Exercise:
Tally every line of the entries that contains the string "stageDone", then reply with only that number.

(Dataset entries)
-- ==== Sys2Proof/Machine/ImageStore.lean ====
section
/-! DEFINITION. The Image Store (R190 to R193, R203): the image as bytes, its judgement, and the stages of a save, with the meanings of
the SAVE_ commands. -/

namespace Sys2Proof.Machine

/-! ## The image as bytes (R203) -/

/-- Where the header ends and the records begin (Table 12-7). -/
def headerSize : Nat := 416

/-- The size of a packed credential record (Table 12-8). -/
def recordSize : Nat := 27

/-- The header after the format code: unit number, lane settings blocks, routing table, classes, record count (R190, Table 12-7). -/
def State.headerBody (s : State) : List Byte :=
  b1 s.ims.unit ++ allLanes.flatMap (fun k => (s.lane k).settings) ++ s.routing.bytes
    ++ s.cst.classes.toList.flatMap ClassRec.bytes ++ fld 2 s.cst.creds.length

/-- The header of the image, 416 bytes. -/
def State.header (s : State) : List Byte := fld 2 Config.formatCode ++ s.headerBody

/-! ## Reading the image back (R191) -/

/-- The settings of a lane as its 40-byte block gives them. -/
structure LaneSettings where
  geo : Geometry
  timing : Timing
  startMode : Mode
  startPolicy : Policy

/-- What a good image holds. -/
structure Image where
  unit : Nat
  lanes : List LaneSettings
  routing : Routing
  classes : List ClassRec
  creds : List Cred

/-- Whether a mode may be a start mode (R109, R191). -/
def startable (m : Mode) : Bool := decide (m ≠ .egress)

/-- The lane settings that 40 bytes hold, when they pass item 4 of R191. F is tested as written, so an F of 0 fails: a choice of the model
(Log 56). -/
def laneSettings (b : List Byte) : Option LaneSettings :=
  match geometryOfBytes b, timingOfBytes (b.drop 6), Mode.ofCode (byteAt b 37), policyOfBytes (byteAt b 38) (byteAt b 39) with
  | some g, some t, some m, some p =>
    if g.ok = true ∧ t.clamped = t ∧ startable m = true then some { geo := g, timing := t, startMode := m, startPolicy := p }
    else none
  | _, _, _, _ => none

/-- The routing table that eleven route codes give, when each is a route (R191, R200). -/
def routingOf (b : List Byte) : Option Routing :=
  (NoticeKind.all.mapM fun k => (Route.ofCode (byteAt b (k.code - 1))).map fun r => (k, r)).map fun es =>
    es.foldl (fun r e => r.put e.1 e.2) .reset

/-- The record count that a header holds (Table 12-7). -/
def imageCount (b : List Byte) : Nat := natAt b 414 2

/-- The bytes of an image without its CRC: header and records. -/
def Memory.imageBytes (m : Memory) : List Byte :=
  let header := m.readBytes 0 headerSize
  header ++ m.readBytes headerSize (recordSize * imageCount header)

/-- The CRC-16 stored behind an image (Table 12-7). -/
def Memory.imageCrc (m : Memory) (size : Nat) : Nat := fromLe (m.readBytes size 2)

/-- The contents of an image whose count and CRC are good, when they pass item 4 of R191. -/
def imageContents (b : List Byte) : Option Image :=
  match (List.range 6).mapM (fun k => laneSettings ((b.drop (3 + 40 * k)).take 40)), routingOf ((b.drop 243).take 11),
      (List.range 16).mapM (fun c => classOfBytes ((b.drop (254 + 10 * c)).take 10)),
      (List.range (imageCount b)).mapM (fun i => unpackCred ((b.drop (headerSize + recordSize * i)).take recordSize)) with
  | some lanes, some routing, some classes, some creds =>
    if ascending creds then
      some { unit := byteAt b 2, lanes := lanes, routing := routing, classes := classes, creds := creds }
    else none
  | _, _, _, _ => none

/-- The format code that the flash holds. -/
def Memory.formatCode (m : Memory) : Nat := fromLe (m.readBytes 0 2)

/-- The judgement of an image read from a flash that answers; the contents beside LOADED (R191). -/
def Memory.judge (m : Memory) : StartResult × Option Image :=
  if m.formatCode = 0xFFFF then (.noImage, none)
  else if m.formatCode ≠ Config.formatCode then (.badImage, none)
  else if Config.maxRecords < imageCount (m.readBytes 0 headerSize) then (.badImage, none)
  else
    let b := m.imageBytes
    if (crc16 b).toNat ≠ m.imageCrc b.length then (.badImage, none)
    else match imageContents b with
      | none => (.badImage, none)
      | some i => (.loaded, some i)

/-! ## The end of a save (R193) -/

/-- A save ends: the store is IDLE, and the last save is recorded. -/
def State.endSave (last : LastSave) (s : State) : State := { s with ims := { s.ims with saving := none, lastSave := last } }

/-- A save fails: FAILED with its cause, the stage in progress and the records written (R193, Log 33). -/
def State.failSave (cause : SaveCause) (r : SaveRun) (s : State) : State :=
  (s.endSave (.failed cause)).post 0 (.storeFailed cause r.stage r.written)

/-- A save is done: DONE with the record count and the duration (R193). -/
def State.finishSave (r : SaveRun) (s : State) : State :=
  (s.endSave (.done s.tmb.ms)).post 0 (.storeDone r.written (s.tmb.ms - (r.timerEnd - Config.saveTime)))

/-- The save in flight goes on. -/
def State.setRun (r : SaveRun) (s : State) : State := { s with ims := { s.ims with saving := some r } }

/-- The flash takes a value. -/
def State.setFlash (m : Memory) (s : State) : State := { s with ims := { s.ims with flash := m } }

/-! ## What a stage writes (R193) -/

/-- The erased flash: every position reads hex FF. An erase that had got only so far has erased the positions below (R193, Log 7), the
two bytes of the format code in any case and at once (Log 30): a save that does not finish leaves no image. -/
def Memory.erased (taken : Option Nat) (m : Memory) : Memory :=
  match taken with
  | none => []
  | some n => m.eraseFirst (max 2 n)

/-- The bytes that a stage writes, and where, after `written` records. -/
def stageBytes (s : State) (r : SaveRun) : Nat × List Byte :=
  match r.stage with
  | .erase => (0, [])
  | .header => (0, s.header)
  | .records => (headerSize + recordSize * r.written, ((s.cst.creds.drop r.written).take 1).flatMap Cred.packed)
  | .crc =>
    (headerSize + recordSize * r.written,
     le 2 (crc16 (s.ims.flash.readBytes 0 (headerSize + recordSize * r.written))).toNat)

/-- The first bytes of a stage that the flash had taken when the save ended there; the two bytes of the format code are taken at once
(Log 7, Log 30). -/
def cutBytes (stage : SaveStage) (n : Nat) (bytes : List Byte) : List Byte :=
  match stage with
  | .header => if n < 2 then [] else bytes.take n
  | .erase | .records | .crc => bytes.take n

/-- The flash that a save leaves when it does not finish: it holds no good image (R193). Bytes that would pass R191 by themselves are
left with the first byte of the CRC not as it should be (Log 39). -/
def Memory.unfinished (m : Memory) : Memory :=
  if m.judge.1 = .loaded then m.write m.imageBytes.length (~~~(m.read m.imageBytes.length)) else m

/-- The flash after a stage of which it took all, or only the first bytes when the save ended there (R193, Log 7). -/
def State.stageWritten (taken : Option Nat) (r : SaveRun) (s : State) : Memory :=
  match r.stage with
  | .erase => s.ims.flash.erased taken
  | .header | .records | .crc =>
    let x := stageBytes s r
    match taken with
    | none => Memory.writeBytes x.1 x.2 s.ims.flash
    | some n => (Memory.writeBytes x.1 (cutBytes r.stage n x.2) s.ims.flash).unfinished

/-- The failure that a flash outcome tells, with the bytes the flash had taken. -/
def flashFailure : FlashOutcome → Option (SaveCause × Nat)
  | .ok => none
  | .noAnswer n => some (.noFlash, n)
  | .notAccepted n => some (.write, n)

/-- The stage that follows the header or a record: RECORDS while a record is left to write, then CRC (R193, Log 30). -/
def SaveRun.nextStage (r : SaveRun) (records : Nat) : SaveStage := if r.written < records then .records else .crc

/-- The run after a stage that the flash took whole (R193, Log 30). -/
def SaveRun.next (records : Nat) (r : SaveRun) : SaveRun :=
  match r.stage with
  | .erase => { r with stage := .header }
  | .header => { r with stage := r.nextStage records }
  | .records =>
    let counted := { r with written := r.written + 1 }
    { counted with stage := counted.nextStage records }
  | .crc => r

/-- A stage ends: it fails, or the flash holds its bytes and the save goes on (R193). -/
def State.stageDone (f : FlashOutcome) (r : SaveRun) (s : State) : State :=
  match flashFailure f with
  | some x => (s.setFlash (s.stageWritten (some x.2) r)).failSave x.1 r
  | none => (s.setFlash (s.stageWritten none r)).setRun (r.next s.cst.creds.length)

/-- A stage command acts on a save that is in that stage, and on nothing else (Log 2). -/
def State.onStage (stage : SaveStage) (act : SaveRun → State → State) (s : State) : State :=
  match s.ims.saving with
  | none => s
  | some r => if r.stage = stage then act r s else s

/-- Stage 4: the CRC is written, the image read back and judged (R193); positions may read back altered (Log 7). -/
def State.readBack (f : FlashOutcome) (altered : List Host.Cell) (r : SaveRun) (s : State) : State :=
  match flashFailure f with
  | some x => (s.setFlash (s.stageWritten (some x.2) r)).failSave x.1 r
  | none =>
    let written := s.setFlash (Memory.writeCells altered (s.stageWritten none r))
    if written.ims.flash.judge.1 = StartResult.loaded then written.finishSave r else written.failSave .verify r

/-- The save timer reaches its end; the stage in progress has written its first bytes (R193, Log 7). -/
def State.saveTimeout (taken : Nat) (s : State) : State :=
  match s.ims.saving with
  | none => s
  | some r => if due s.tmb.ms r.timerEnd then (s.setFlash (s.stageWritten (some taken) r)).failSave .timeout r else s

/-! ## Meanings -/

/-- SAVE_ERASE_DONE (R193). -/
def execSaveEraseDone (f : FlashOutcome) (s : State) : Host.Outcome State Fault Refusal := .next (s.onStage .erase (State.stageDone f))

/-- SAVE_HEADER_DONE (R193). -/
def execSaveHeaderDone (f : FlashOutcome) (s : State) : Host.Outcome State Fault Refusal :=
  .next (s.onStage .header (State.stageDone f))

/-- SAVE_RECORD_WRITTEN (R193). -/
def execSaveRecordWritten (f : FlashOutcome) (s : State) : Host.Outcome State Fault Refusal :=
  .next (s.onStage .records (State.stageDone f))

/-- SAVE_READBACK_DONE (R193). -/
def execSaveReadbackDone (f : FlashOutcome) (altered : List Host.Cell) (s : State) : Host.Outcome State Fault Refusal :=
  .next (s.onStage .crc (State.readBack f altered))

/-- SAVE_TIMEOUT (R193). -/
def execSaveTimeout (taken : Nat) (s : State) : Host.Outcome State Fault Refusal := .next (s.saveTimeout taken)

end Sys2Proof.Machine
end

Answer below:
4